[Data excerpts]

/-! ### Replacing a thread -/

@[simp] theorem State.setThread_threads (s : State) (t : Thread) : (s.setThread t).threads = s.threads.map fun x => if x.tid = t.tid then t else x := rfl
@[simp] theorem State.setThread_ended (s : State) (t : Thread) : (s.setThread t).ended = s.ended := rfl
@[simp] theorem State.setThread_cur (s : State) (t : Thread) : (s.setThread t).cur = s.cur := rfl
@[simp] theorem State.setThread_mem (s : State) (t : Thread) : (s.setThread t).mem = s.mem := rfl
@[simp] theorem State.setThread_full (s : State) (t : Thread) : (s.setThread t).full = s.full := rfl
@[simp] theorem State.setThread_poison (s : State) (t : Thread) : (s.setThread t).poison = s.poison := rfl
@[simp] theorem State.setThread_tags (s : State) (t : Thread) : (s.setThread t).tags = s.tags := rfl
@[simp] theorem State.setThread_quarantine (s : State) (t : Thread) : (s.setThread t).quarantine = s.quarantine := rfl
@[simp] theorem State.setThread_frames (s : State) (t : Thread) : (s.setThread t).frames = s.frames := rfl
@[simp] theorem State.setThread_ownership (s : State) (t : Thread) : (s.setThread t).ownership = s.ownership := rfl
@[simp] theorem State.setThread_accords (s : State) (t : Thread) : (s.setThread t).accords = s.accords := rfl
@[simp] theorem State.setThread_tiles (s : State) (t : Thread) : (s.setThread t).tiles = s.tiles := rfl
@[simp] theorem State.setThread_tileGen (s : State) (t : Thread) : (s.setThread t).tileGen = s.tileGen := rfl
@[simp] theorem State.setThread_claims (s : State) (t : Thread) : (s.setThread t).claims = s.claims := rfl
@[simp] theorem State.setThread_claimSeq (s : State) (t : Thread) : (s.setThread t).claimSeq = s.claimSeq := rfl
@[simp] theorem State.setThread_deferClaims (s : State) (t : Thread) : (s.setThread t).deferClaims = s.deferClaims := rfl
@[simp] theorem State.setThread_acc (s : State) (t : Thread) : (s.setThread t).acc = s.acc := rfl
@[simp] theorem State.setThread_accOwner (s : State) (t : Thread) : (s.setThread t).accOwner = s.accOwner := rfl
@[simp] theorem State.setThread_accSaved (s : State) (t : Thread) : (s.setThread t).accSaved = s.accSaved := rfl
@[simp] theorem State.setThread_accPoison (s : State) (t : Thread) : (s.setThread t).accPoison = s.accPoison := rfl
@[simp] theorem State.setThread_macqWait (s : State) (t : Thread) : (s.setThread t).macqWait = s.macqWait := rfl
@[simp] theorem State.setThread_matq (s : State) (t : Thread) : (s.setThread t).matq = s.matq := rfl
@[simp] theorem State.setThread_cyc (s : State) (t : Thread) : (s.setThread t).cyc = s.cyc := rfl
@[simp] theorem State.setThread_uncore (s : State) (t : Thread) : (s.setThread t).uncore = s.uncore := rfl
@[simp] theorem State.setThread_mhz (s : State) (t : Thread) : (s.setThread t).mhz = s.mhz := rfl
@[simp] theorem State.setThread_mgmt (s : State) (t : Thread) : (s.setThread t).mgmt = s.mgmt := rfl
@[simp] theorem State.setThread_commands (s : State) (t : Thread) : (s.setThread t).commands = s.commands := rfl
@[simp] theorem State.setThread_tokens (s : State) (t : Thread) : (s.setThread t).tokens = s.tokens := rfl
@[simp] theorem State.setThread_fetches (s : State) (t : Thread) : (s.setThread t).fetches = s.fetches := rfl
@[simp] theorem State.setThread_requests (s : State) (t : Thread) : (s.setThread t).requests = s.requests := rfl
@[simp] theorem State.setThread_evicting (s : State) (t : Thread) : (s.setThread t).evicting = s.evicting := rfl
@[simp] theorem State.setThread_tasks (s : State) (t : Thread) : (s.setThread t).tasks = s.tasks := rfl
@[simp] theorem State.setThread_gangs (s : State) (t : Thread) : (s.setThread t).gangs = s.gangs := rfl
@[simp] theorem State.setThread_gangCount (s : State) (t : Thread) : (s.setThread t).gangCount = s.gangCount := rfl
@[simp] theorem State.setThread_launched (s : State) (t : Thread) : (s.setThread t).launched = s.launched := rfl
@[simp] theorem State.setThread_slotGen (s : State) (t : Thread) : (s.setThread t).slotGen = s.slotGen := rfl
@[simp] theorem State.setThread_rounds (s : State) (t : Thread) : (s.setThread t).rounds = s.rounds := rfl
@[simp] theorem State.setThread_deficit (s : State) (t : Thread) : (s.setThread t).deficit = s.deficit := rfl
@[simp] theorem State.setThread_lastQueue (s : State) (t : Thread) : (s.setThread t).lastQueue = s.lastQueue := rfl
@[simp] theorem State.setThread_launchAtp (s : State) (t : Thread) : (s.setThread t).launchAtp = s.launchAtp := rfl
@[simp] theorem State.setThread_debuggers (s : State) (t : Thread) : (s.setThread t).debuggers = s.debuggers := rfl
@[simp] theorem State.setThread_removing (s : State) (t : Thread) : (s.setThread t).removing = s.removing := rfl
@[simp] theorem State.setThread_msix (s : State) (t : Thread) : (s.setThread t).msix = s.msix := rfl
@[simp] theorem State.setThread_msixTable (s : State) (t : Thread) : (s.setThread t).msixTable = s.msixTable := rfl
@[simp] theorem State.setThread_l1 (s : State) (t : Thread) : (s.setThread t).l1 = s.l1 := rfl
@[simp] theorem State.setThread_l2 (s : State) (t : Thread) : (s.setThread t).l2 = s.l2 := rfl
@[simp] theorem State.setThread_hostCopies (s : State) (t : Thread) : (s.setThread t).hostCopies = s.hostCopies := rfl
@[simp] theorem State.setThread_packets (s : State) (t : Thread) : (s.setThread t).packets = s.packets := rfl
@[simp] theorem State.setThread_replies (s : State) (t : Thread) : (s.setThread t).replies = s.replies := rfl
@[simp] theorem State.setThread_inflight (s : State) (t : Thread) : (s.setThread t).inflight = s.inflight := rfl
@[simp] theorem State.setThread_portBuffer (s : State) (t : Thread) : (s.setThread t).portBuffer = s.portBuffer := rfl
@[simp] theorem State.setThread_hbmDeficit (s : State) (t : Thread) : (s.setThread t).hbmDeficit = s.hbmDeficit := rfl
@[simp] theorem State.setThread_hbmTurn (s : State) (t : Thread) : (s.setThread t).hbmTurn = s.hbmTurn := rfl
@[simp] theorem State.setThread_fetchCopies (s : State) (t : Thread) : (s.setThread t).fetchCopies = s.fetchCopies := rfl
@[simp] theorem State.setThread_leaves (s : State) (t : Thread) : (s.setThread t).leaves = s.leaves := rfl
@[simp] theorem State.setThread_owed (s : State) (t : Thread) : (s.setThread t).owed = s.owed := rfl
@[simp] theorem State.setThread_refreshDue (s : State) (t : Thread) : (s.setThread t).refreshDue = s.refreshDue := rfl
@[simp] theorem State.setThread_rowLists (s : State) (t : Thread) : (s.setThread t).rowLists = s.rowLists := rfl
@[simp] theorem State.setThread_hostBinned (s : State) (t : Thread) : (s.setThread t).hostBinned = s.hostBinned := rfl
@[simp] theorem State.setThread_f32 (s : State) (t : Thread) : (s.setThread t).f32 = s.f32 := rfl
@[simp] theorem State.setThread_f64 (s : State) (t : Thread) : (s.setThread t).f64 = s.f64 := rfl
@[simp] theorem State.setThread_hot (s : State) (t : Thread) : (s.setThread t).hot = s.hot := rfl
@[simp] theorem State.setThread_selfRefresh (s : State) (t : Thread) : (s.setThread t).selfRefresh = s.selfRefresh := rfl
@[simp] theorem State.setThread_softErrors (s : State) (t : Thread) : (s.setThread t).softErrors = s.softErrors := rfl
@[simp] theorem State.setThread_corrected (s : State) (t : Thread) : (s.setThread t).corrected = s.corrected := rfl
@[simp] theorem State.setThread_boots (s : State) (t : Thread) : (s.setThread t).boots = s.boots := rfl
@[simp] theorem State.setThread_bringUp (s : State) (t : Thread) : (s.setThread t).bringUp = s.bringUp := rfl
@[simp] theorem State.setThread_firmware (s : State) (t : Thread) : (s.setThread t).firmware = s.firmware := rfl
@[simp] theorem State.setThread_firmwareOk (s : State) (t : Thread) : (s.setThread t).firmwareOk = s.firmwareOk := rfl
@[simp] theorem State.setThread_failedDies (s : State) (t : Thread) : (s.setThread t).failedDies = s.failedDies := rfl
@[simp] theorem State.setThread_stoppedDies (s : State) (t : Thread) : (s.setThread t).stoppedDies = s.stoppedDies := rfl
@[simp] theorem State.setThread_lostLines (s : State) (t : Thread) : (s.setThread t).lostLines = s.lostLines := rfl
@[simp] theorem State.setThread_linkCount (s : State) (t : Thread) : (s.setThread t).linkCount = s.linkCount := rfl
@[simp] theorem State.setThread_downPaths (s : State) (t : Thread) : (s.setThread t).downPaths = s.downPaths := rfl
@[simp] theorem State.setThread_hostPaths (s : State) (t : Thread) : (s.setThread t).hostPaths = s.hostPaths := rfl
@[simp] theorem State.setThread_deadPaths (s : State) (t : Thread) : (s.setThread t).deadPaths = s.deadPaths := rfl
@[simp] theorem State.setThread_sendSeq (s : State) (t : Thread) : (s.setThread t).sendSeq = s.sendSeq := rfl
@[simp] theorem State.setThread_unacked (s : State) (t : Thread) : (s.setThread t).unacked = s.unacked := rfl
@[simp] theorem State.setThread_received (s : State) (t : Thread) : (s.setThread t).received = s.received := rfl
@[simp] theorem State.setThread_records (s : State) (t : Thread) : (s.setThread t).records = s.records := rfl
@[simp] theorem State.setThread_reports (s : State) (t : Thread) : (s.setThread t).reports = s.reports := rfl
@[simp] theorem State.setThread_attested (s : State) (t : Thread) : (s.setThread t).attested = s.attested := rfl
@[simp] theorem State.setThread_fetchBad (s : State) (t : Thread) : (s.setThread t).fetchBad = s.fetchBad := rfl
@[simp] theorem State.setThread_deferAccords (s : State) (t : Thread) : (s.setThread t).deferAccords = s.deferAccords := rfl
@[simp] theorem State.setThread_deferReplies (s : State) (t : Thread) : (s.setThread t).deferReplies = s.deferReplies := rfl
@[simp] theorem State.setThread_accordSeq (s : State) (t : Thread) : (s.setThread t).accordSeq = s.accordSeq := rfl
@[simp] theorem State.setThread_agenda (s : State) (t : Thread) : (s.setThread t).agenda = s.agenda := rfl
@[simp] theorem State.setThread_steps (s : State) (t : Thread) : (s.setThread t).steps = s.steps := rfl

▶ _Work item_
Copy every line of the records above, starting with the first, up to and including the line containing "s.cur := rfl".

▶ _Your solution_
/-! ### Replacing a thread -/

@[simp] theorem State.setThread_threads (s : State) (t : Thread) : (s.setThread t).threads = s.threads.map fun x => if x.tid = t.tid then t else x := rfl
@[simp] theorem State.setThread_ended (s : State) (t : Thread) : (s.setThread t).ended = s.ended := rfl
@[simp] theorem State.setThread_cur (s : State) (t : Thread) : (s.setThread t).cur = s.cur := rfl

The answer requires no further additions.